CeeCee holds my brother Paul and pretends that all is well, Ed has donned his mask, Frank avoids eye contact with the photographer, Angelina holds uneasy Tim, my uncle Ken—Dad’s brother—avoids looking at the camera while holding my cousin David, and my Aunt Fel poses demurely.
Ken and Frank hated to be photographed. My uncle never looks at the camera.
As I told Pat yesterday, the reason I began researching our father is that in 1983 I found a magazine photo that shows Ed on a train station in Park Forest, Illinois, in 1954.
There’s no doubt that it’s my father. As Tim observed, “It has to be him because he’s talking to himself.”

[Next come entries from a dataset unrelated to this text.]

-- ==== Sys2Proof/Machine/HostLinks.lean ====
section
/-! DEFINITION. The host's snoops and requests, PCIe AtomicOps, links, the directory's merges and power-gated ways
(R296, R300, R304 to R316). -/

namespace Sys2Proof.Machine
open Sys2Proof.Forms

/-! Host memory cached by the device (R304, R305). -/

/-- The line of a physical address. -/
def lineAddr (a : Nat) : Nat := a / 128 * 128

/-- Whether a device copy of a host line is dirty (R304). -/
def hostDirty (s : State) (line : Phys) : Bool :=
  s.cache.l2.any fun x => x.line == line && (x.st == .m || x.st == .o)

/-- The answer to a snoop: whether the data is dirty, and the line's bytes. -/
def snoopAnswer (s : State) (a : Nat) : State :=
  emit s (.snoop a (hostDirty s (.hostC a)) (readBytes s.mem.host a 128))

/-- What a host request comes to when the module does not run: an error completion in the fatal state (R408), nothing
while no link is up (R406, R409). -/
def linkAnswer (s : State) : State := if s.pkg.stage == 7 && s.pkg.rails then emit s .errorCompletion else s

/-- Something from outside the module waits at a line, or takes its turn there (R194, R302). -/
def outsideWaits (s : State) (line : Phys) (i : Instr) : Bool :=
  (lineHold s line).isSome || turnOver s line (some (.outside i))

/-- A snoop takes its turn at its line, after a hold (R194, R305). -/
def snooped (s : State) (i : Instr) (line : Nat) (f : State → Nat → State) : Host.Outcome State Fault Refusal :=
  let a := lineAddr line
  if !running s then .next (linkAnswer s)
  else if outsideWaits s (.hostC a) i then .next (queueUp s (.hostC a) (some (.outside i)))
  else .next (f (snoopAnswer (leaveTurns s (some (.outside i))) a) a)

/-- `SNP_INV` (R305): the data L1s, which coherence does not reach, keep what they have (R294). -/
def execSnpInv (line : Nat) (s : State) : Host.Outcome State Fault Refusal :=
  snooped s (.snpInv line) line fun s a => l2DropOthers s none (.hostC a)

/-- `SNP_DATA` (R305): O, E and M copies become S. -/
def execSnpData (line : Nat) (s : State) : Host.Outcome State Fault Refusal :=
  snooped s (.snpData line) line fun s a => { s with cache := { s.cache with
    l2 := s.cache.l2.map fun x => if x.line == .hostC a then { x with st := .s } else x } }

/-- `SNP_CUR` (R305). -/
def execSnpCur (line : Nat) (s : State) : Host.Outcome State Fault Refusal := snooped s (.snpCur line) line fun s _ => s

/-- The host's data for a line. -/
def hostData (s : State) (a : Nat) (d : Option (BitVec 1024)) : State :=
  match d with
  | some x => { s with mem := { s.mem with host := writeBytes s.mem.host (lineAddr a) (bytesOfNat 128 x.toNat) } }
  | none => s
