-- ==== Sys2Proof/Machine/Launch.lean ====
section
/-! DEFINITION. Launches: the kernel header, the launch slot, the writing of crews, completion (R20, R89, R334, R336, R384 to
R386). -/

namespace Sys2Proof.Machine
open Sys2Proof.Forms

/-! The kernel header (R89). -/

def khdrVa (p : Packet) : Word := pkFld p 2 6 51 <<< 6

/-- The bits of a header word that are not reserved (R89). -/
def hdrDefined (i : Nat) : Word :=
  match i with
  | 0 => bitsMask 0 15 ||| bitsMask 32 63
  | 1 => bitsMask 0 39
  | 2 => bitsMask 0 31
  | 3 => bitsMask 0 15
  | 4 => 1
  | 5 => bitsMask 0 56
  | 6 => bitsMask 0 31
  | _ => 0

def hdrFld (h : List Word) (i lo n : Nat) : Nat := ((h.getD i 0).extractLsb' lo n).toNat

/-- Whether a front end takes a header (R89). -/
def hdrOk (h : List Word) : Bool :=
  hdrFld h 0 0 16 == 1 && ((List.range 8).all fun i => (h.getD i 0) &&& ~~~(hdrDefined i) == 0) &&
    hdrFld h 2 0 32 % 16 == 0 && decide (hdrFld h 1 0 32 ≤ 131072)

/-! The launch slot (R385, R386). -/

/-- The lowest launch slot that is free (R385; log 62). -/
def freeLaunchSlot (s : State) : Option Nat := (List.range 255).find? fun n => s.queues.launches.all fun l => l.n != n

/-- What a launch slot keeps of its packet and header. -/
def launchSlot (q : Queue) (p : Packet) (h : List Word) (n : Nat) : LaunchSlot :=
  { n := n, fn := q.fn, qid := q.qid, asid := q.asid, ctok := (pkCtok p).setWidth 57, tcount := (pkFld p 4 0 32).setWidth 32
    crew := crewSize p, quota := quota p, entry := (pkFld p 1 2 55).setWidth 55, prio := (pkFld p 0 12 4).setWidth 4
    gx := gx p, gy := gy p, seed0 := p.words.getD 6 0, seed1 := p.words.getD 7 0, seed2 := p.words.getD 8 0
    sbase := p.words.getD 5 0, stack := (h.getD 2 0).setWidth 32, tbytes := (h.getD 1 0).setWidth 32
    ntile := ((h.getD 1 0).extractLsb' 32 8), barw := (h.getD 3 0).setWidth 16 }

/-- The launch takes a slot; die d's share begins at crew d (R378, R385). -/
def takeSlot (s : State) (q : Queue) (p : Packet) (h : List Word) (n : Nat) : State :=
  let s1 := { s with queues := { s.queues with launches := s.queues.launches ++ [launchSlot q p h n] } }
  onQueue s1 q.fn q.qid fun q => { q with
    clslot := BitVec.ofNat 8 n, lprog := (List.range 9).map (BitVec.ofNat 32), pk := some { p with st := .writing } }

/-- `LAUNCH` (R384, R385): fetched and checked; then its header is read, and it takes a launch slot. -/
def execLaunch (fn qid : Nat) (s : State) : Host.Outcome State Fault Refusal :=
  packetRow s fn qid .launch fun s q p =>
    if p.st != .ready && p.st != .slotWait then .next s
    else if q.saving then .next s
    else match atomically s (feWords s (feWho q) (khdrVa p) 8) with
      | .stop x => feStop s q p 0x07 x
      | .ok s0 h =>
        let s1 := leaveTurns s0 (some (.queue q.fn q.qid))
        if !hdrOk h then finishPacket s1 q p 5
        else match freeLaunchSlot s1 with
          | some n => .next (takeSlot s1 q p h n)
          | none => .next (setPk s1 q (some { p with st := .slotWait }))

/-! Crews (R334, R336, R385). -/

/-- The thread indices of a crew. -/
def crewThreads (l : LaunchSlot) (c : Nat) : List Nat :=
  (List.range (min l.crew (l.tcount.toNat - c * l.crew))).map fun i => c * l.crew + i

/-- Allocates ids in succession (R336). -/
def allocIds : Nat → Space → Option (List (BitVec 32) × Space)
  | 0, x => some ([], x)
  | n + 1, x => (allocId x).bind fun a => (allocIds n a.2).map fun r => (a.1 :: r.1, r.2)

def onSlot (s : State) (n : Nat) (f : LaunchSlot → LaunchSlot) : State :=
  { s with queues := { s.queues with launches := modifyFirst (fun l => l.n == n) f s.queues.launches } }

/-- The ids that a die's front end holds for its next crew (R334). -/
def heldIds (l : LaunchSlot) (die : Nat) : Option (List (BitVec 32)) := (l.held.find? fun x => x.1 == die).map (·.2)

/-- The front end of a die allocates the ids of its next crew, all of them in one step, or none (R334, R336); none is used while a
write still goes to it (R337). -/
def allocCrew (s : State) (l : LaunchSlot) (die k : Nat) : State :=
  match (findSpace s l.asid).bind (allocIds k) with
  | none => s
  | some (ids, x) =>
    if ids.any (idBusy s l.asid) then s
    else onSlot (setSpace s x) l.n fun l => { l with held := l.held ++ [(die, ids)] }

/-- Whether a bench accepts `k` lines (R333, R334). -/
def acceptsMany (s : State) (b k : Nat) : Bool :=
  decide (0 < enabledIus s b) && !s.pkg.diesDown.contains (b / Config.benchesPerDie) &&
    decide (cl2Used s b + k ≤ Config.cl2Lines + ((spillable s b).filter (parkedClass s)).length)

/-- Live threads of a launch on a bench. -/
def launchOn (s : State) (l : LaunchSlot) (b : Nat) : Nat :=
  (s.threads.filter fun t => ofLaunches [l] t && t.bench == b).length

/-- The rotation position of a die: the bench where its next offer starts (R334). -/
def rotationOf (s : State) (die : Nat) : Nat := ((s.queues.rotation.find? fun x => x.1 == die).map (·.2)).getD 0

/-- The bench that takes a crew (R334). -/
def crewBench (s : State) (l : LaunchSlot) (die k : Nat) : Option Nat :=
  let order := (List.range Config.benchesPerDie).map fun i =>
    die * Config.benchesPerDie + (rotationOf s die + i) % Config.benchesPerDie
  order.find? fun b => decide (launchOn s l b + l.crew ≤ max (256 * l.quota) l.crew) && acceptsMany s b k

/-- The context line of thread index `i` of crew `c` (R20, R385). -/
def launchCtx (l : LaunchSlot) (c i : Nat) (id : BitVec 32) : Ctx :=
  { pc := l.entry ++ (0 : BitVec 2), prio := l.prio, lslot := BitVec.ofNat 8 l.n, ctxid := id
    geo := BitVec.ofNat 16 (c % 65535) ++ BitVec.ofNat 16 (i / (l.gx * l.gy)) ++ BitVec.ofNat 16 (i / l.gx % l.gy) ++
      BitVec.ofNat 16 (i % l.gx)
    s0 := l.seed0, s1 := l.seed1, s2 := l.seed2, s3 := stackTop l id }

/-- Writes one crew's lines in a bench's CL2, with the ids held for it (R334, R385). -/
def writeCrew (s : State) (l : LaunchSlot) (c b : Nat) (ids : List (BitVec 32)) : State :=
  let s1 := ((crewThreads l c).zip ids).foldl (fun s x =>
    createThread s ⟨l.asid, x.2⟩ (launchCtx l c x.1 x.2) b) s
  let ls := s1.queues.launches.map fun x =>
    if x.n == l.n then { x with live := x.live + ids.length, held := x.held.filter fun h => h.1 != b / Config.benchesPerDie } else x
  { s1 with queues := { s1.queues with
      launches := ls
      rotation := upsert (fun x => x.1 == b / Config.benchesPerDie)
        (b / Config.benchesPerDie, (b % Config.benchesPerDie + 1) % Config.benchesPerDie) s1.queues.rotation } }

/-- The packet of a launch whose every share is written passes (R377, R385); a front end whose share is written is done with it. -/
def passWritten (s : State) (q : Queue) (l : LaunchSlot) (lprog : List (BitVec 32)) : State :=
  if lprog.all fun c => decide (crewCount l ≤ c.toNat) then
    let ls := s.queues.launches.map fun x => if x.n == l.n then { x with written := true } else x
    onQueue { s with queues := { s.queues with launches := ls } } q.fn q.qid
      fun q => queueState { passPacket q with incomplete := q.incomplete + 1 }
  else onQueue s q.fn q.qid fun q => { q with
    lprog := lprog, fes := q.fes.filter fun d => decide ((lprog.getD d 0).toNat < crewCount l) }

/-- The offer of a crew whose ids are held (R334). -/
def offerCrew (s : State) (q : Queue) (l : LaunchSlot) (die c : Nat) (ids : List (BitVec 32)) : State :=
  match crewBench s l die ids.length with
  | some b => passWritten (writeCrew s l c b ids) q l (q.lprog.set die (BitVec.ofNat 32 (c + 9)))
  | none => s

/-- `LAUNCH_CREW_PLACE` (R20, R334, R336, R385): the front end of a die allocates the ids of the next crew of its share, then offers
it to benches; one bench takes all of it, or the front end waits with the ids. -/
def execLaunchCrewPlace (die fn qid : Nat) (s : State) : Host.Outcome State Fault Refusal :=
  match findQueue s fn qid with
  | none => .next s
  | some q => match writingLaunch s q with
    | none => .next s
    | some l =>
      let c := (q.lprog.getD die 0).toNat
      if decide (9 ≤ die) || !feRuns s q || q.saving || s.pkg.diesDown.contains die || decide (crewCount l ≤ c) then .next s
      else match feBegin s die q with
      | none => .next s
      | some s0 =>
        let s1 := if (heldIds l die).isSome then s0 else allocCrew s0 l die (crewThreads l c).length
        match (s1.queues.launches.find? fun x => x.n == l.n).bind fun x => heldIds x die with
        | some ids => .next (offerCrew s1 q l die c ids)
        | none => .next s1

/-! Completion (R386, R388). -/

/-- Frozen threads of a launch. -/
def frozenOf (s : State) (l : LaunchSlot) : Nat := (s.threads.filter fun t => t.ctx.frz && ofLaunches [l] t).length

/-- Frees a launch slot whose token is filled and whose threads are gone (R386); for a queue that is being destroyed also
its commands must have ended (R390). -/
def freeLaunch (s : State) (n : Nat) : State :=
  match s.queues.launches.find? fun l => l.n == n with
  | none => s
  | some l =>
    let dying := ((findQueue s l.fn l.qid).map fun q => q.st == .destroying).getD false
    let busy := dying && ((s.eng.cmds.any fun c => c.packet.isNone && c.key.asid == l.asid && c.lslot.toNat == n) ||
      s.spaces.any fun x => x.asid == l.asid && x.cmdSave.any fun c => c.lslot.toNat == n)
    if l.filled && l.live == 0 && !busy then
      { s with queues := { s.queues with launches := s.queues.launches.filter fun x => x.n != n } }
    else s

/-- The launch's token is filled, or cannot be. -/
def endLaunch (s : State) (l : LaunchSlot) : State :=
  freeLaunch (packetDone (onSlot s l.n fun l => { l with filled := true }) l.fn l.qid) l.n

/-- `LAUNCH_COMPLETE` (R386, R388): the token is filled, with DONE and the count of threads, or with CANCELLED. -/
def execLaunchComplete (slot : Nat) (s : State) : Host.Outcome State Fault Refusal :=
  match s.queues.launches.find? fun l => l.n == slot with
  | none => .next s
  | some l =>
    if l.filled then .next (freeLaunch s slot)
    else
      let ready := if l.cancelled then decide (l.live ≤ frozenOf s l) else l.written && l.live == 0
      if !ready || l.fault.isSome || !running s then .next s
      else match findQueue s l.fn l.qid with
        | none => .next s
        | some q =>
          let w := if l.cancelled then tokenWord 1 0 else tokenWord 0 (l.tcount.setWidth 48)
          match feFill s q (l.ctok.setWidth 64) w with
          | .ok s1 _ => .next (endLaunch s1 l)
          | .stop (.notHbm a) => .fault (.notHbm a)
          | .stop (.blocked s1) => .next s1
          | .stop (.wait va k) =>
            .next (onSlot (noteFault s (queueBench q) q.asid (va.toNat / 4096) (kindsOf k)) slot fun l =>
              { l with fault := some va.toNat })
          | .stop (.bad va _) => .next (freezeQueue (endLaunch s l) q.fn q.qid 0x03 va)

end Sys2Proof.Machine
end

Our father hated silence, so he talked to himself, cleared his throat without letup, sang, coughed, sneezed, snorted, and hawked. Silence unnerved him. If there was no noise, he was in danger of thinking, and he couldn’t bear his thoughts and the feelings that they brought with them. He craved noise and numbness.
I took the magazine to his house and told him about it.
“I’ve never been to Illinois in my life!” he shouted.
Initially he didn’t want to look at the photo, but after a cursory glance, he said it wasn’t him. I remembered that strange incident for thirty years. After Ed died, Tim told me a story about our father mentioning people he knew in Cicero, Illinois. So I began my research project. The first thing I did was get copies of my father’s DD Form 214, his discharge papers from the Coast Guard.
The records don’t match the account Ed had given us of his time in the Coast Guard. He enlisted in Nebraska, even though there was a recruitment office in Des Moines, Iowa. According to the Coast Guard, he was a pilot, though he always denied knowing how to fly. Also, his records list his hair color as blond.
Ed had indeed been to Illinois in his life. Serially. He was discharged from the Coast Guard in Chicago, and he went there several times a year beginning in 1951. I have all his old passports. In the 1970s he flew to Chicago about every three months.
These trips had nothing to do with his job at Exxon.
Pat and I discussed it for two hours yesterday. One of the things Pat said was that he’d never seen our father genuinely smile. Ed had three modes for photos. The first was Flex Your Mouth.
Second was You’d Hate to Know What I’m Thinking.
And third was F*ck You and Your Prying Lens.
But as I told Pat yesterday, I’ve discovered several images of the man our father could’ve been if he’d had the strength to renounce his own father. Ed refused to be held accountable, and he denied responsibility for all his actions, which is why he died in terror. There was no need for this fear. The system is benign. When you own up to your sins, you’re given a chance to make amends. My father is an unquiet spirit, but he had moments of genuine happiness.
The last photo is Ed and Mari, the sister of our Venezuelan maid Nina. Mari was the funniest person I’ve ever met. She could even crack up my father.
At the start of his marriage to CeeCee, Ed made a genuine effort to break away from Frank. In the end my father lost. I can see why. Frank wasn’t tortured at all by his choices. He did what he wanted, and he would never have allowed his son to escape.
Frank’s death in 1965 sealed my father’s fate. The Swiss psychiatrist Alice Miller wrote that when a parent dies before the child can see the reality of the relationship, it becomes impossible for the child to ever “betray” the dead. Instead, the parent is elevated to sainthood
“My father was a lovely man,” Ed told me many times. I never argued. Ed was torn by his choices, so he self-medicated himself into almost every possible illness a person can have. Since I was afraid of my father, I took only one photo of him my entire life. This is it.
He had only a few months left to live.
But despite his troubles, there was a period in which he was happy. It was caught on film, so Pat and I know that it existed.